(Saved entries)
/---
-- ==== Sys2Proof/Laws/Queue.lean ====
section
/-!
SUPPORT. Sys2Proof/Laws/Queue.lean: no operation of the model touches the queue of waiting commands: one lemma per operation, from the
smallest to the meanings of the commands.
-/
namespace Sys2Proof.Machine

set_option linter.all false

theorem foldl_pending {β : Type} (g : State → β → State) (h : ∀ s b, (g s b).pending = s.pending) (l : List β) : ∀ s, (l.foldl g s).pending = s.pending := by
  induction l with
  | nil => intro s; rfl
  | cons b r ih => intro s; rw [List.foldl_cons, ih, h]

theorem foldl1_pending {β γ : Type} (g : State × γ → β → State × γ) (h : ∀ a b, (g a b).1.pending = a.1.pending) (l : List β) : ∀ a, (l.foldl g a).1.pending = a.1.pending := by
  induction l with
  | nil => intro a; rfl
  | cons b r ih => intro a; rw [List.foldl_cons, ih, h]

theorem State.wrf_pending (s : State) (k hi lo n : Nat) : (State.wrf s k hi lo n).pending = s.pending := by
  have e := State.wrf.eq_def s k hi lo n
  rw [e]; simp only [↓State.wr_pending]

theorem State.wrb_pending (s : State) (k i : Nat) (b : Bool) : (State.wrb s k i b).pending = s.pending := by
  have e := State.wrb.eq_def s k i b
  rw [e]; simp only [↓State.wr_pending]

theorem State.wr64_pending (s : State) (k n : Nat) : (State.wr64 s k n).pending = s.pending := by
  have e := State.wr64.eq_def s k n
  rw [e]; simp only [↓State.wr_pending]

theorem State.count_pending (s : State) (k n : Nat) : (State.count s k n).pending = s.pending := by
  have e := State.count.eq_def s k n
  rw [e]; simp only [↓State.wr_pending]

theorem State.count64_pending (s : State) (k n : Nat) : (State.count64 s k n).pending = s.pending := by
  have e := State.count64.eq_def s k n
  rw [e]; simp only [↓State.wr64_pending]

theorem State.queueFull_pending (s : State) (group : Nat) : (State.queueFull s group).pending = s.pending := by
  have e := State.queueFull.eq_def s group
  rw [e]; simp only [↓State.count_pending]

theorem State.ring_pending (s : State) (q src : Nat) : (State.ring s q src).pending = s.pending := by
  have e := State.ring.eq_def s q src
  rw [e]; simp only [↓State.count_pending, ↓State.queueFull_pending, ↓apply_ite State.pending, ite_self]

theorem State.ringBits_pending (s : State) (page : Nat) (bits : Word) : (State.ringBits s page bits).pending = s.pending := by
  have e := State.ringBits.eq_def s page bits; try dsimp only at e
  rw [e]; all_goals clear e
  (repeat' (first | (with_reducible rfl) | (simp only [↓State.ring_pending, ↓apply_ite State.pending, ↓apply_ite (Prod.fst : _ × _ → State), foldl_pending, ite_self, implies_true, forall_const]; done) | (with_reducible refine (foldl_pending _ (fun s b => ?_) _ _).trans ?_) | (with_reducible refine (foldl1_pending _ (fun a b => ?_) _ _).trans ?_) | split | (rename_i heq; have q := congrArg (fun x => State.pending (Prod.fst x)) heq; simp only [↓State.ring_pending, ↓apply_ite State.pending, ↓apply_ite (Prod.fst : _ × _ → State), foldl_pending, ite_self, implies_true, forall_const] at q; first | exact q.symm | (simp only [↓State.ring_pending, ↓apply_ite State.pending, ↓apply_ite (Prod.fst : _ × _ → State), foldl_pending, ite_self, implies_true, forall_const, ← q]; done)) | (rename_i heq _; have q := congrArg (fun x => State.pending (Prod.fst x)) heq; simp only [↓State.ring_pending, ↓apply_ite State.pending, ↓apply_ite (Prod.fst : _ × _ → State), foldl_pending, ite_self, implies_true, forall_const] at q; first | exact q.symm | (simp only [↓State.ring_pending, ↓apply_ite State.pending, ↓apply_ite (Prod.fst : _ × _ → State), foldl_pending, ite_self, implies_true, forall_const, ← q]; done)) | (rename_i heq _ _; have q := congrArg (fun x => State.pending (Prod.fst x)) heq; simp only [↓State.ring_pending, ↓apply_ite State.pending, ↓apply_ite (Prod.fst : _ × _ → State), foldl_pending, ite_self, implies_true, forall_const] at q; first | exact q.symm | (simp only [↓State.ring_pending, ↓apply_ite State.pending, ↓apply_ite (Prod.fst : _ × _ → State), foldl_pending, ite_self, implies_true, forall_const, ← q]; done)) | (rename_i heq _ _ _; have q := congrArg (fun x => State.pending (Prod.fst x)) heq; simp only [↓State.ring_pending, ↓apply_ite State.pending, ↓apply_ite (Prod.fst : _ × _ → State), foldl_pending, ite_self, implies_true, forall_const] at q; first | exact q.symm | (simp only [↓State.ring_pending, ↓apply_ite State.pending, ↓apply_ite (Prod.fst : _ × _ → State), foldl_pending, ite_self, implies_true, forall_const, ← q]; done)) | (rename_i heq _ _ _ _; have q := congrArg (fun x => State.pending (Prod.fst x)) heq; simp only [↓State.ring_pending, ↓apply_ite State.pending, ↓apply_ite (Prod.fst : _ × _ → State), foldl_pending, ite_self, implies_true, forall_const] at q; first | exact q.symm | (simp only [↓State.ring_pending, ↓apply_ite State.pending, ↓apply_ite (Prod.fst : _ × _ → State), foldl_pending, ite_self, implies_true, forall_const, ← q]; done)) | (rename_i heq _ _ _ _ _; have q := congrArg (fun x => State.pending (Prod.fst x)) heq; simp only [↓State.ring_pending, ↓apply_ite State.pending, ↓apply_ite (Prod.fst : _ × _ → State), foldl_pending, ite_self, implies_true, forall_const] at q; first | exact q.symm | (simp only [↓State.ring_pending, ↓apply_ite State.pending, ↓apply_ite (Prod.fst : _ × _ → State), foldl_pending, ite_self, implies_true, forall_const, ← q]; done)) | (with_reducible intro _) | (simp only [↓State.ring_pending, ↓apply_ite State.pending, ↓apply_ite (Prod.fst : _ × _ → State), foldl_pending, ite_self, implies_true, forall_const])))

theorem State.raise_pending (s : State) (page i : Nat) : (State.raise s page i).pending = s.pending := by
  have e := State.raise.eq_def s page i
  rw [e]; simp only [↓State.ringBits_pending, ↓State.wrb_pending, ↓apply_ite State.pending, ite_self]

theorem State.raiseIf_pending (s : State) (c : Bool) (page i : Nat) : (State.raiseIf s c page i).pending = s.pending := by
  have e := State.raiseIf.eq_def s c page i
  rw [e]; simp only [↓State.raise_pending, ↓apply_ite State.pending, ite_self]

theorem State.pageFault_pending (s : State) (page code detail : Nat) : (State.pageFault s page code detail).pending = s.pending := by
  have e := State.pageFault.eq_def s page code detail
  rw [e]; simp only [↓State.wr_pending, ↓State.wrb_pending, ↓State.wrf_pending, ↓apply_ite State.pending, ite_self]

theorem State.refusedCtrl_pending (s : State) : (State.refusedCtrl s).pending = s.pending := by
  have e := State.refusedCtrl.eq_def s
  rw [e]; simp only [↓State.count_pending]

theorem State.hole_pending (s : State) (who : Init) (a : Nat) : (State.hole s who a).pending = s.pending := by
  have e := State.hole.eq_def s who a
  rw [e]; simp only [↓State.count_pending, ↓State.raise_pending, ↓State.wr_pending]

theorem State.hostDenied_pending (s : State) : (State.hostDenied s).pending = s.pending := by
  have e := State.hostDenied.eq_def s
  rw [e]; simp only [↓State.count_pending, ↓State.raise_pending]

theorem State.foreign_pending (s : State) (pl : Plane) (page off : Nat) : (State.foreign s pl page off).pending = s.pending := by
  have e := State.foreign.eq_def s pl page off
  rw [e]; simp only [↓State.count_pending, ↓State.raise_pending, ↓State.wr_pending]

theorem State.lockedWrite_pending (s : State) : (State.lockedWrite s).pending = s.pending := by
  have e := State.lockedWrite.eq_def s
  rw [e]; simp only [↓State.count_pending, ↓State.raise_pending]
\---
Exercise objective: Copy each line above where the string "Type" occurs.

Exercise output:
theorem foldl_pending {β : Type} (g : State → β → State) (h : ∀ s b, (g s b).pending = s.pending) (l : List β) : ∀ s, (l.foldl g s).pending = s.pending := by
theorem foldl1_pending {β γ : Type} (g : State × γ → β → State × γ) (h : ∀ a b, (g a b).1.pending = a.1.pending) (l : List β) : ∀ a, (l.foldl g a).1.pending = a.1.pending := by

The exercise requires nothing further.